====== Data records ======

-- ==== Sys2Proof/Safety.lean ====
section
/-! DEFINITION. The terms in which claims are made: the canonical form of the stores, a command that runs to a next state,
and what a next state leaves as it was. -/

namespace Sys2Proof.Machine

/-- Every store of the state is in its canonical form: register words, the bytes of BAR2, of LPDDR4X and of flash, and
the page states. -/
def Memory.wf (s : State) : Bool :=
  storeWf (resetWord s.grade) s.regs && storeWf (fun _ => (0 : Byte)) s.bar2 && storeWf (fun _ => (0 : Byte)) s.ddr
    && storeWf (fun _ => (0xFF : Byte)) s.flash && storeWf (fun _ => PageState.off) s.pages

/-- The state that each block keeps by port, slice, channel, queue, slot and the like is in canonical form too; every
core has its 16 registers, a PC of 14 bits and at most 2 KiB in its transmit window. -/
def Blocks.wf (s : State) : Bool :=
  storeWf (fun _ => Ingress.new) s.fab.inputs
    && storeWf (fun _ => Slice.new) s.fab.slices
    && storeWf (fun _ => Egress.new) s.egress
    && storeWf (fun _ => HostQueue.new) s.hostQ
    && storeWf (fun _ => EPort.new) s.ports
    && storeWf (fun _ => Segment.new) s.segs
    && storeWf (fun _ => CanCh.new) s.can
    && storeWf (fun _ => LinCh.new) s.lin
    && storeWf (fun _ => ([] : List CanFrame)) s.brg.queues
    && storeWf (fun _ => (⟨[], none⟩ : Tunnel)) s.brg.tunnels
    && storeWf (fun _ => JlLane.new) s.jal.lanes
    && storeWf (fun _ => none) s.sig.nodes
    && storeWf s.sig.lastRxBase s.sig.lastRx
    && storeWf (fun _ => 0) s.sig.sentAt
    && storeWf (fun _ => 0) s.sig.seqs
    && storeWf (fun _ => (⟨[], [], []⟩ : Cluster)) s.clusters
    && storeWf (fun _ => KCore.new) s.cores
    && storeWf (fun _ => CrcUnit.idle) s.units
    && storeWf (fun _ => KeySlot.new) s.kiln.slots
    && storeWf (fun _ => (⟨none, none, false, none⟩ : NmInst)) s.nm
    && storeWf (fun _ => Pipe.new) s.fwd.pipes
    && storeWf (fun _ => (⟨0, 0, 0, false⟩ : Meter)) s.fwd.meters
    && storeWf (fun _ => (⟨0, 0, 0, none, none⟩ : PpsOut)) s.timed.outs
    && storeWf (fun _ => PdPort.new) s.timed.pd
    && storeWf (fun _ => 0) s.timed.syncSeq
    && storeWf (fun _ => []) s.timed.caps
    && storeWf (fun _ => 0) s.timed.capSeq
    && storeWf (fun _ => RuleSt.new) s.guard.rules
    && s.cores.all fun x => x.2.regs.length == 16 && decide (x.2.pc < 16384) && decide (x.2.tx.length ≤ 2048)

/-- The state is canonical: memories, registers, pages and the blocks' own stores. -/
def State.sound (s : State) : Bool := Memory.wf s && Blocks.wf s

/-- A run is safe while the stores keep their canonical form. -/
def Safe (s : State) : Prop := s.sound = true

/-- The command answers a next state, of which `P` holds. -/
def Runs (i : Instr) (s : State) (P : State → Prop) : Prop := ∃ t, exec i s = .next t ∧ P t

/-- The command changes nothing. -/
def Idle (i : Instr) (s : State) : Prop := exec i s = .next s

/-- The memories behind BAR2, LPDDR4X and the flash are as they were. -/
def SameMem (s t : State) : Prop := t.bar2 = s.bar2 ∧ t.ddr = s.ddr ∧ t.flash = s.flash

/-- What no command but those that say so changes: the grade, the queue of waiting commands, the memories. -/
def SameBase (s t : State) : Prop := t.grade = s.grade ∧ t.pending = s.pending ∧ SameMem s t

/-- Every register outside the listed BAR0 pages (by page number) is as it was. -/
def OnlyPages (pages : List Nat) (s t : State) : Prop := ∀ off, ¬ off / 0x1000 ∈ pages → t.rd off = s.rd off

/-- Every register but those at the listed BAR0 offsets is as it was. -/
def OnlyRegs (offs : List Nat) (s t : State) : Prop := ∀ off, ¬ off ∈ offs → t.rd off = s.rd off

/-- The pages that the reporting of events writes, beside the page of the source: SYS, EVT, and the Cask's recorder and
counter pages. -/
def evPages : List Nat := [0x000, 0x010, 0x240, 0x241]

/-- Nothing but register words, the event log, the armed groups, the pending messages, the Cask and the outputs has
changed. -/
def Beside (s t : State) : Prop :=
  { t with regs := s.regs, log := s.log, cask := s.cask, armed := s.armed, msixPend := s.msixPend, out := s.out } = s

/-- What a command leaves as it was: the registers outside the listed pages and those of event reporting, and all else
of the state. -/
def Frame (pages : List Nat) (s t : State) : Prop := OnlyPages (pages ++ evPages) s t ∧ Beside s t

/-- Registers of which a rule beside the access codes decides what a write leaves in them: the pinning seed and the FRER
halves (R112, R516), seeds and masks of a bank (R171, R250), the data words of a LIN frame table (R237). -/
abbrev ruledReg (k : PageKind) (o : Nat) : Bool :=
  (k == .fabGlobal && (o == 0x050 || o == 0x084)) || (k == .pipeShared && decide (0x050 ≤ o) && decide (o < 0x060))
    || (k == .brgGlobal && (o == 0x050 || o == 0x054)) || (k == .lin && decide (0x400 ≤ o) && decide (o < 0x800))

/-- An offset is that of a word of a block register that the host can write, with no rule of its own: its page, page
number and description; PD3 is on. -/
abbrev State.reaches (s : State) (off : Nat) (k : PageKind) (i : Nat) (d : RegDesc) : Prop :=
  s.domOn 3 = true ∧ pageOf (off / 0x1000) = some (k, i) ∧ s.alive k i = true ∧ (s.dieLost && lineDiePage k) = false ∧
    k ≠ .caskUser ∧ ruledReg k (off % 0x1000) = false ∧ off % 4 = 0 ∧ 0x40 ≤ off % 0x1000 ∧ absentReg s.grade k i (off % 0x1000) = false ∧ descAt k (off % 0x1000) = some d

/-- A page whose PAGE_CTL a write reaches: PD3 on, present, in a domain that is on, with a state, not locked (R53). -/
abbrev State.controls (s : State) (page : Nat) (k : PageKind) (i : Nat) : Prop :=
  s.domOn 3 = true ∧ pageOf page = some (k, i) ∧ s.alive k i = true ∧ (s.dieLost && lineDiePage k) = false ∧
    k.noState = false ∧ (s.on (pageBase k i) hdrLock && s.on (pageBase k i) hdrLockCtl) = false

/-- No ACTION record watches the word at an address (R428): a write of it enters no OVERRIDE record. -/
abbrev State.unwatched (s : State) (addr : Nat) : Prop := s.cask.watch.find? (fun w => w.2 == addr) = none

/-- Core Kk begins the instruction at its PC: its job is below the limit and the word is not known to be uncorrectable
(R319, R330). -/
abbrev State.coreBegins (s : State) (k : Nat) : Prop :=
  s.coreRuns k = true ∧ (s.kc k).cycles < s.jobLimit k ∧ (s.kc k).mid = none ∧ s.ktlBad.contains (s.pcOff k) = false

/-- It has operation code `op`. -/
abbrev State.coreAt (s : State) (k op : Nat) : Prop := s.coreBegins k ∧ opOf (s.recipeWord k) = op

/-- What a write of `n` bytes from `a` on leaves of the uncorrectable words: those that it does not cover whole (R330).
-/
abbrev Mended (s t : State) (a n : Nat) : Prop := t.ktlBad = s.ktlBad.filter fun x => !(a ≤ x && x + 4 ≤ a + n)

/-- What an instruction that leaves its job running does to the cores: rd of core Kk holds `v` (X0 stays 0), none of its
other registers changes, its PC is `pc`, `n` more cycles have passed, its transmit window is `tx`, and the rest of it
and every other core are as they were. -/
abbrev CoreDid (s t : State) (k rd : Nat) (v : BitVec 64) (pc n : Nat) (tx : Bytes) : Prop :=
  t.cores = (s.setKc k { s.kc k with
    regs := if rd = 0 then (s.kc k).regs else (s.kc k).regs.set rd v
    pc := pc % 16384, cycles := (s.kc k).cycles + n, tx := tx }).cores ∧
  t.gf (ktB (k / 8)) (F.ktl_BUSY_CYC_COUNT.at (0x20 * (k % 8)))
    = (s.gf (ktB (k / 8)) (F.ktl_BUSY_CYC_COUNT.at (0x20 * (k % 8))) + n) % 2 ^ 32

/-- The instruction at the PC of core Kk: its fields' register values, extended immediates and descriptor. -/
abbrev State.rdN (s : State) (k : Nat) : Nat := rdOf (s.recipeWord k)
abbrev State.rdV (s : State) (k : Nat) : BitVec 64 := s.xr k (rdOf (s.recipeWord k))
abbrev State.raV (s : State) (k : Nat) : BitVec 64 := s.xr k (raOf (s.recipeWord k))
abbrev State.rbV (s : State) (k : Nat) : BitVec 64 := s.xr k (rbOf (s.recipeWord k))
abbrev State.immSV (s : State) (k : Nat) : BitVec 64 := immS (s.recipeWord k)
abbrev State.immZV (s : State) (k : Nat) : BitVec 64 := immZ (s.recipeWord k)

/-- An instruction that leaves its job running and the transmit window as it was, at the next instruction after `n`
cycles with `v` in its rd. -/
abbrev CoreNext (s t : State) (k : Nat) (v : BitVec 64) (n : Nat) : Prop :=
  CoreDid s t k (s.rdN k) v ((s.kc k).pc + 1) n (s.kc k).tx

/-- What a fault does: after some cycles the job ends, the core stands at the instruction and halts where HALT_ON_FAULT
asks, and its FAULT registers hold the code, the PC and the INFO (R330, R331). -/
abbrev CoreFaulted (s t : State) (k code info : Nat) : Prop :=
  t.cores = (s.setKc k { s.kc k with
    job := none, mid := none, cycles := (t.kc k).cycles
    halted := (s.kc k).halted || s.on (ktB (k / 8)) F.ktl_CTL_HALT_ON_FAULT }).cores ∧
  (s.kc k).cycles ≤ (t.kc k).cycles ∧
  t.gf (ktB (k / 8)) (F.ktl_FAULT_VALID.at (0x20 * (k % 8))) = 1 ∧
  t.gf (ktB (k / 8)) (F.ktl_FAULT_CODE.at (0x20 * (k % 8))) = code ∧
  t.gf (ktB (k / 8)) (F.ktl_FAULT_PC.at (0x20 * (k % 8))) = (s.kc k).pc ∧
  t.gf (ktB (k / 8)) (F.ktl_FAULT_INFO_INFO.at (0x20 * (k % 8))) = info % 2 ^ 32 ∧
  t.gf (ktB (k / 8)) F.ktl_FAULTS_COUNT = min 0xFFFFFFFF (s.gf (ktB (k / 8)) F.ktl_FAULTS_COUNT + 1) ∧
  t.evPend (352 + 8 * (k / 8)) = true
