/-- What the lifecycle, the alarm, the masks and the random bits do. The model's choices: a lifecycle advance ends within
its command (log entry 70), keys go at the trip and are held as absent (71, 133), no key in END (72), the frame a
parity error ends (74), the DRBG's entropy and its requests (76). In canonical states. LIFECYCLE_ADVANCE one step down,
from MANUF to PROD, or to END: the fuse bits are programmed, PEND_STATE follows, STATE does not, EV421, every slot is
erased, RESULT 0;  any other, or a second one: RESULT 11;  PROD to RMA needs the token, else RESULT 10. KILN_ID_READY:
the KEK and the identity scalar of Table 12-3 from the root in use, ID_RDY, the DRBG instantiated (here with no seed
change waiting). MASK_SWEEP_START begins a sweep;  MASK_SWEEP_VISIT adds some bytes to both shares of the key it visits
and changes no key,  the last one counts in MASK_SWEEPS. DRBG_RESEED of a running DRBG after 2^20 requests, or on the
TVX-6480, seeds it with some 384 bits and counts requests from 0.  DRBG_HEALTH_FAIL stops the DRBG, counts the test and
raises EV419;  RESTART instantiates it;  a first RMA_NONCE is drawn;  a seed change that waited is served. RNG_POP
returns 4 bytes of its output, kept in the shadow;  0 while RUN is 0. ALARM_TRIP: ALARM and the cause, EV416, every key
and KEY_STAGE overwritten, commands end with RESULT 7 (here with no protected frame in transmission). A protected frame
in transmission ends. A further cause only sets its bit. ALARM_ERASURE_DONE leads to ALARM with KEY_STAGE zero,
ALARM_CLR with no cause present and FUSE 0 to RESTORING,  ALARM_RESTORE_DONE to NORMAL with the keys of Table 12-3
again. CIPHER_PARITY_ERROR in the Block unit ends its operation with RESULT 7, counted, EV400;  a second within
PARITY_WIN_MS trips PARITY2;  a transmit frame that one hits ends, a cut-through one in CT_END.BAD. -/
def Obligations.LifecycleAlarmRandom : Prop :=
  (∀ (s : State) (target : Nat),
    s.sound = true → s.alive .kilnId 0 = true → s.run .kilnMain 0 = true → s.unwatched (kiB + 0x044) → 1 ≤ target →
      target ≤ 4 → s.kiln.cmd = none → s.kiln.alarm = .normal → s.kiln.advanced = false → (target = s.lifecycle + 1 ∨
      (s.lifecycle = 0 ∧ target = 2) ∨ (s.lifecycle ≠ 4 ∧ target = 4)) → ¬ (s.lifecycle = 2 ∧ target = 3) →
    Runs (.lifecycleAdvance target) s fun t =>
      (t.kiln.fuses = s.kiln.fuses ||| (2 ^ target - 1) * 2 ^ 288) ∧
      (t.kiln.advanced = true) ∧
      (t.idf F.kilnId_LC_STS_PEND_STATE = target) ∧
      (t.evPend 421 = true) ∧
      (KilnDone t 0 0) ∧
      (∀ j, t.slot j = KeySlot.new) ∧
      (t.idf F.kilnId_LC_STS_STATE = s.idf F.kilnId_LC_STS_STATE) ∧
      Frame [0x220, 0x221, 0x222, 0x223] s ({ t with kiln := s.kiln })) ∧
  (∀ (s : State) (target : Nat),
    s.sound = true → s.alive .kilnId 0 = true → s.run .kilnMain 0 = true → s.unwatched (kiB + 0x044) → 1 ≤ target →
      target ≤ 4 → s.kiln.cmd = none → s.kiln.alarm = .normal → (s.kiln.advanced = true ∨ ¬ (target = s.lifecycle + 1 ∨
      (s.lifecycle = 0 ∧ target = 2) ∨ (s.lifecycle ≠ 4 ∧ target = 4))) →
    Runs (.lifecycleAdvance target) s fun t =>
      (KilnRefused s t 11) ∧
      (t.kiln.fuses = s.kiln.fuses) ∧
      Frame [0x220, 0x223] s ({ t with kiln := s.kiln })) ∧
  (∀ (s : State) (target : Nat),
    s.sound = true → s.alive .kilnId 0 = true → s.run .kilnMain 0 = true → s.unwatched (kiB + 0x044) → 1 ≤ target →
      target ≤ 4 → s.kiln.cmd = none → s.kiln.alarm = .normal → s.kiln.advanced = false → s.lifecycle = 2 → target = 3 →
    Runs (.lifecycleAdvance target) s fun t =>
      ((s.rmaToken = false → KilnRefused s t 10 ∧ t.kiln.fuses = s.kiln.fuses)) ∧
      ((s.rmaToken = true → t.kiln.fuses = s.kiln.fuses ||| 7 * 2 ^ 288 ∧ KilnDone t 0 0)) ∧
      Frame [0x220, 0x221, 0x222, 0x223] s ({ t with kiln := s.kiln, freeCount := s.freeCount })) ∧
  (∀ (s : State) (r : Bytes),
    s.sound = true → s.alive .kilnId 0 = true → s.idf F.kilnId_LC_STS_ID_RDY = 0 → s.kiln.alarm = .normal → s.root = some
      r → s.fab.seedWait = false →
    Runs (.kilnIdReady) s fun t =>
      (t.idf F.kilnId_LC_STS_ID_RDY = 1) ∧
      (t.kiln.kek.map Masked.value = some (kdfHmac r labelKek s.serial 256)) ∧
      (t.kiln.scalar.map Masked.value = some (beBytes 32 (beNat (kdfHmac r labelId s.serial 320) % (p256N - 1) + 1))) ∧
      ((s.kf F.kilnMain_RNG_STS_FAIL = 0 → t.rngRuns = true)) ∧
      Frame [0x220, 0x223] s ({ t with kiln := s.kiln, freeCount := s.freeCount })) ∧
  (∀ (s : State),
    s.sound = true → s.rngRuns = true → s.alive .kilnMain 0 = true → s.kiln.sweep = none →
    Runs (.maskSweepStart) s fun t =>
      (t.kiln = { s.kiln with sweep := some 0 }) ∧
      Frame [] s ({ t with kiln := s.kiln })) ∧
  (∀ (s : State) (e : Nat),
    s.sound = true → s.rngRuns = true → s.kiln.sweep = some e → e + 1 < 1040 →
    Runs (.maskSweepVisit) s fun t =>
      (t.kiln.sweep = some (e + 1)) ∧
      (t.kiln.kek.map Masked.value = s.kiln.kek.map Masked.value ∧ t.kiln.scalar.map Masked.value = s.kiln.scalar.map
        Masked.value) ∧
      (∀ j, (t.slot j).key.map Masked.value = (s.slot j).key.map Masked.value ∧ (t.slot j).shadow.map (fun x =>
        (x.key.value, x.typ, x.usage)) = (s.slot j).shadow.map (fun x => (x.key.value, x.typ, x.usage)) ∧ (t.slot
        j).aux.map Masked.value = (s.slot j).aux.map Masked.value) ∧
      (∀ p, e < 1024 → (s.slot e).key = some p → ∃ x, x.length = p.mask.length ∧ (t.slot e).key = some ⟨xorB p.share x,
        xorB p.mask x⟩) ∧
      Frame [0x221, 0x222] s ({ t with kiln := s.kiln, freeCount := s.freeCount })) ∧
  (∀ (s : State) (e : Nat),
    s.sound = true → s.rngRuns = true → s.kiln.sweep = some e → 1040 ≤ e + 1 →
    Runs (.maskSweepVisit) s fun t =>
      (t.kiln.sweep = none) ∧
      (t.kf F.kilnMain_MASK_SWEEPS_COUNT = (s.kf F.kilnMain_MASK_SWEEPS_COUNT + 1) % 2 ^ 32) ∧
      Frame [0x220] s ({ t with kiln := s.kiln, freeCount := s.freeCount })) ∧
  (∀ (s : State),
    s.sound = true → s.rngRuns = true → (s.grade.lockstep = true ∨ 2 ^ 20 ≤ s.kiln.draws) →
    Runs (.drbgReseed) s fun t =>
      ((∃ x : BitVec 384, t.kiln = { s.kiln with drbg := drbgSeed s.kiln.drbg (beBytes 48 x.toNat), draws := 0 })) ∧
      (t.regs = s.regs) ∧
      Frame [] s ({ t with kiln := s.kiln, freeCount := s.freeCount })) ∧
  (∀ (s : State) (apt : Bool),
    s.sound = true → s.alive .kilnMain 0 = true →
    Runs (.drbgHealthFail apt) s fun t =>
      (t.kf F.kilnMain_RNG_STS_RUN = 0) ∧
      (t.kf F.kilnMain_RNG_STS_FAIL = 1) ∧
      (t.kf F.kilnMain_RNG_STS_APT_FAIL = min 255 (s.kf F.kilnMain_RNG_STS_APT_FAIL + b2n apt)) ∧
      (t.kf F.kilnMain_RNG_STS_RCT_FAIL = min 255 (s.kf F.kilnMain_RNG_STS_RCT_FAIL + b2n (!apt))) ∧
      (bitOf (t.gf kmB hdrRaw) 3 = true) ∧
      Frame [0x220] s t) ∧
  (∀ (s : State),
    s.sound = true → s.alive .kilnMain 0 = true → s.unwatched (kmB + 0x0B4) → s.kiln.nonced = true → s.fab.seedWait =
      false →
    Runs (.restart) s fun t =>
      (t.rngRuns = true) ∧
      (t.kf F.kilnMain_RNG_STS_FAIL = 0) ∧
      ((∃ x : BitVec 384, t.kiln = { s.kiln with
        drbg := drbgSeed (List.replicate 32 0, List.replicate 16 0) (beBytes 48 x.toNat), draws := 0 })) ∧
      (bitOf (t.gf kmB hdrRaw) 3 = false) ∧
      Frame [0x220] s ({ t with kiln := s.kiln, freeCount := s.freeCount })) ∧
  (∀ (s : State),
    s.sound = true → s.alive .kilnMain 0 = true → s.unwatched (kmB + 0x0B4) → s.kiln.nonced = false → s.fab.seedWait =
      false →
    Runs (.restart) s fun t =>
      (t.rngRuns = true) ∧
      (t.kf F.kilnMain_RNG_STS_FAIL = 0) ∧
      (t.kiln.nonced = true) ∧
      (t.kiln.draws = 1) ∧
      (bitOf (t.gf kmB hdrRaw) 3 = false) ∧
      Frame [0x220, 0x223] s ({ t with kiln := s.kiln, freeCount := s.freeCount })) ∧
  (∀ (s : State),
    s.sound = true → s.alive .kilnMain 0 = true → s.unwatched (kmB + 0x0B4) → s.fab.seedWait = true →
    Runs (.restart) s fun t =>
      (t.rngRuns = true) ∧
      (t.fab.seedWait = false)) ∧
  (∀ (s : State),
    s.sound = true → s.alive .kilnMain 0 = true → s.rngRuns = true → s.kiln.draws < 2 ^ 20 →
    Runs (.rngPop 1) s fun t =>
      (.readData [beNat (drbgOutput s.kiln.drbg 4).1] ∈ t.out) ∧
      (t.kf F.kilnMain_RNG_POP_LAST_LAST = beNat (drbgOutput s.kiln.drbg 4).1) ∧
      (t.kiln = { s.kiln with drbg := (drbgOutput s.kiln.drbg 4).2, draws := s.kiln.draws + 1 }) ∧
      Frame [0x220] s ({ t with kiln := s.kiln })) ∧
  (∀ (s : State),
    s.sound = true → s.domOn 3 = true → s.rngRuns = false →
    Runs (.rngPop 1) s fun t =>
      (.readData [0] ∈ t.out) ∧
      Frame [0x220] s t) ∧
  (∀ (s : State) (cause : Nat),
    s.sound = true → s.alive .kilnMain 0 = true → cause < 3 → s.kiln.alarm = .normal → (∀ n ∈ List.range 16, s.secSending
      n = false) →
    Runs (.alarmTrip cause) s fun t =>
      (t.kiln.alarm = .erasing) ∧
      (t.kf F.kilnMain_ALARM_STS_ALARM = 1) ∧
      (bitOf (t.kf F.kilnMain_ALARM_STS_CAUSE) cause = true) ∧
      (t.kf F.kilnMain_ALARMS_COUNT = min 0xFFFFFFFF (s.kf F.kilnMain_ALARMS_COUNT + 1)) ∧
      (∀ j, t.slot j = KeySlot.new) ∧
      (t.kiln.kek = none) ∧
      (t.kiln.scalar = none) ∧
      (t.kf F.kilnMain_STAGE_STS_WORDS = 0) ∧
      (t.kiln.cmd = none) ∧
      (t.kiln.block = none) ∧
      ((s.kiln.cmd.isSome = true → t.kf F.kilnMain_CMD_STS_RESULT = 7)) ∧
      (bitOf (t.gf kmB hdrRaw) 0 = true) ∧
      Frame [0x211, 0x210, 0x220, 0x221, 0x222] s ({ t with kiln := s.kiln, freeCount := s.freeCount })) ∧
  (∀ (s : State) (cause n : Nat),
    s.sound = true → s.alive .kilnMain 0 = true → cause < 3 → s.kiln.alarm = .normal → n < 16 → s.secSending n = true →
    Runs (.alarmTrip cause) s fun t =>
      (t.kiln.alarm = .erasing) ∧
      ((t.eg n).sending = none)) ∧
  (∀ (s : State) (cause : Nat),
    s.sound = true → s.alive .kilnMain 0 = true → cause < 3 → (s.kiln.alarm = .alarm ∨ s.kiln.alarm = .erasing) →
    Runs (.alarmTrip cause) s fun t =>
      (bitOf (t.kf F.kilnMain_ALARM_STS_CAUSE) cause = true) ∧
      (t.kf F.kilnMain_ALARM_STS_ALARM = 1) ∧
      (t.kiln = s.kiln) ∧
      Frame [0x220] s t) ∧
  (∀ (s : State),
    s.sound = true → s.kiln.alarm = .erasing →
    Runs (.alarmErasureDone) s fun t =>
      (t.kiln = { s.kiln with alarm := .alarm, stage := List.replicate 8 0 }) ∧
      (t.kf F.kilnMain_STAGE_STS_WORDS = 0) ∧
      Frame [0x220] s ({ t with kiln := s.kiln })) ∧
  (∀ (s : State) (w : Word),
    s.sound = true → s.alive .kilnMain 0 = true → s.unwatched (kmB + 0x0A8) → w.getLsbD 0 = true → s.kiln.alarm = .alarm
      → bitOf (s.kf F.kilnMain_ALARM_STS_CAUSE) 5 = false →
    Runs (.alarmClr false w) s fun t =>
      (t.kiln.alarm = .restoring) ∧
      (t.kf F.kilnMain_ALARM_STS_CAUSE = 0) ∧
      ((s.rngRuns = true → t.kiln.draws = 0)) ∧
      Frame [0x220] s ({ t with kiln := s.kiln, freeCount := s.freeCount })) ∧
  (∀ (s : State) (r : Bytes),
    s.sound = true → s.alive .kilnMain 0 = true → s.kiln.alarm = .restoring → s.root = some r →
    Runs (.alarmRestoreDone) s fun t =>
      (t.kiln.alarm = .normal) ∧
      (t.kf F.kilnMain_ALARM_STS_ALARM = 0) ∧
      (bitOf (t.gf kmB hdrRaw) 0 = false) ∧
      (t.kiln.kek.map Masked.value = some (kdfHmac r labelKek s.serial 256)) ∧
      (t.kiln.scalar.map Masked.value = some (beBytes 32 (beNat (kdfHmac r labelId s.serial 320) % (p256N - 1) + 1))) ∧
      Frame [0x220, 0x223] s ({ t with kiln := s.kiln, freeCount := s.freeCount })) ∧
  (∀ (s : State) (unit port : Nat) (tx : Bool),
    s.sound = true → s.alive .ciphGlobal 0 = true → unit = 4 → s.kiln.lastParity = none →
    Runs (.cipherParityError unit port tx) s fun t =>
      (t.gf cgB F.ciphGlobal_BLK_PARITY_COUNT = min 0xFFFFFFFF (s.gf cgB F.ciphGlobal_BLK_PARITY_COUNT + 1)) ∧
      (t.evPend 400 = true) ∧
      (t.kiln.block = none) ∧
      ((s.kiln.block.isSome = true → t.bf F.ciphBlock_BLK_STS_RESULT = 7)) ∧
      (t.kiln.lastParity = some s.cycles) ∧
      Frame [0x210, 0x211] s ({ t with kiln := s.kiln })) ∧
  (∀ (s : State) (unit port c : Nat) (tx : Bool),
    s.sound = true → s.alive .kilnMain 0 = true → s.alive .ciphGlobal 0 = true → unit < 4 → s.grade.hasPipeline unit =
      true → 16 ≤ port → s.kiln.lastParity = some c → s.cycles - c ≤ s.kf F.kilnMain_ALARM_CFG_PARITY_WIN_MS * 200000 →
      s.kiln.alarm = .normal → (∀ n ∈ List.range 16, s.secSending n = false) →
    Runs (.cipherParityError unit port tx) s fun t =>
      (s.gf cgB (F.ciphGlobal_PIPE_PARITY_COUNT.at (4 * unit)) ≤ t.gf cgB (F.ciphGlobal_PIPE_PARITY_COUNT.at (4 * unit))) ∧
      (t.kiln.alarm = .erasing) ∧
      (bitOf (t.kf F.kilnMain_ALARM_STS_CAUSE) 4 = true) ∧
      Frame [0x210, 0x211, 0x220, 0x221, 0x222] s ({ t with kiln := s.kiln, freeCount := s.freeCount })) ∧
  (∀ (s : State) (unit port : Nat) (x : Sending),
    s.sound = true → s.alive .ciphGlobal 0 = true → unit < 4 → s.grade.hasPipeline unit = true → port < 16 → s.pipelineOf
      port true = unit → (s.eg port).sending = some x → x.prot.isSome = true →
    Runs (.cipherParityError unit port true) s fun t =>
      ((t.eg port).sending = none) ∧
      ((x.frame.info.cut = true → t.gf (egBase port) F.hostEgress_CT_END_BAD = min 0xFFFF (s.gf (egBase port)
        F.hostEgress_CT_END_BAD + 1))))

======

● The problem: Every line from the start of the material above through the line that contains "(fun _ => CrcUnit.idle) s.units" must be written out exactly, with both ends included.

● Reply to the task:
-- ==== Sys2Proof/Safety.lean ====
section
/-! DEFINITION. The terms in which claims are made: the canonical form of the stores, a command that runs to a next state,
and what a next state leaves as it was. -/

namespace Sys2Proof.Machine

/-- Every store of the state is in its canonical form: register words, the bytes of BAR2, of LPDDR4X and of flash, and
the page states. -/
def Memory.wf (s : State) : Bool :=
  storeWf (resetWord s.grade) s.regs && storeWf (fun _ => (0 : Byte)) s.bar2 && storeWf (fun _ => (0 : Byte)) s.ddr
    && storeWf (fun _ => (0xFF : Byte)) s.flash && storeWf (fun _ => PageState.off) s.pages

/-- The state that each block keeps by port, slice, channel, queue, slot and the like is in canonical form too; every
core has its 16 registers, a PC of 14 bits and at most 2 KiB in its transmit window. -/
def Blocks.wf (s : State) : Bool :=
  storeWf (fun _ => Ingress.new) s.fab.inputs
    && storeWf (fun _ => Slice.new) s.fab.slices
    && storeWf (fun _ => Egress.new) s.egress
    && storeWf (fun _ => HostQueue.new) s.hostQ
    && storeWf (fun _ => EPort.new) s.ports
    && storeWf (fun _ => Segment.new) s.segs
    && storeWf (fun _ => CanCh.new) s.can
    && storeWf (fun _ => LinCh.new) s.lin
    && storeWf (fun _ => ([] : List CanFrame)) s.brg.queues
    && storeWf (fun _ => (⟨[], none⟩ : Tunnel)) s.brg.tunnels
    && storeWf (fun _ => JlLane.new) s.jal.lanes
    && storeWf (fun _ => none) s.sig.nodes
    && storeWf s.sig.lastRxBase s.sig.lastRx
    && storeWf (fun _ => 0) s.sig.sentAt
    && storeWf (fun _ => 0) s.sig.seqs
    && storeWf (fun _ => (⟨[], [], []⟩ : Cluster)) s.clusters
    && storeWf (fun _ => KCore.new) s.cores
    && storeWf (fun _ => CrcUnit.idle) s.units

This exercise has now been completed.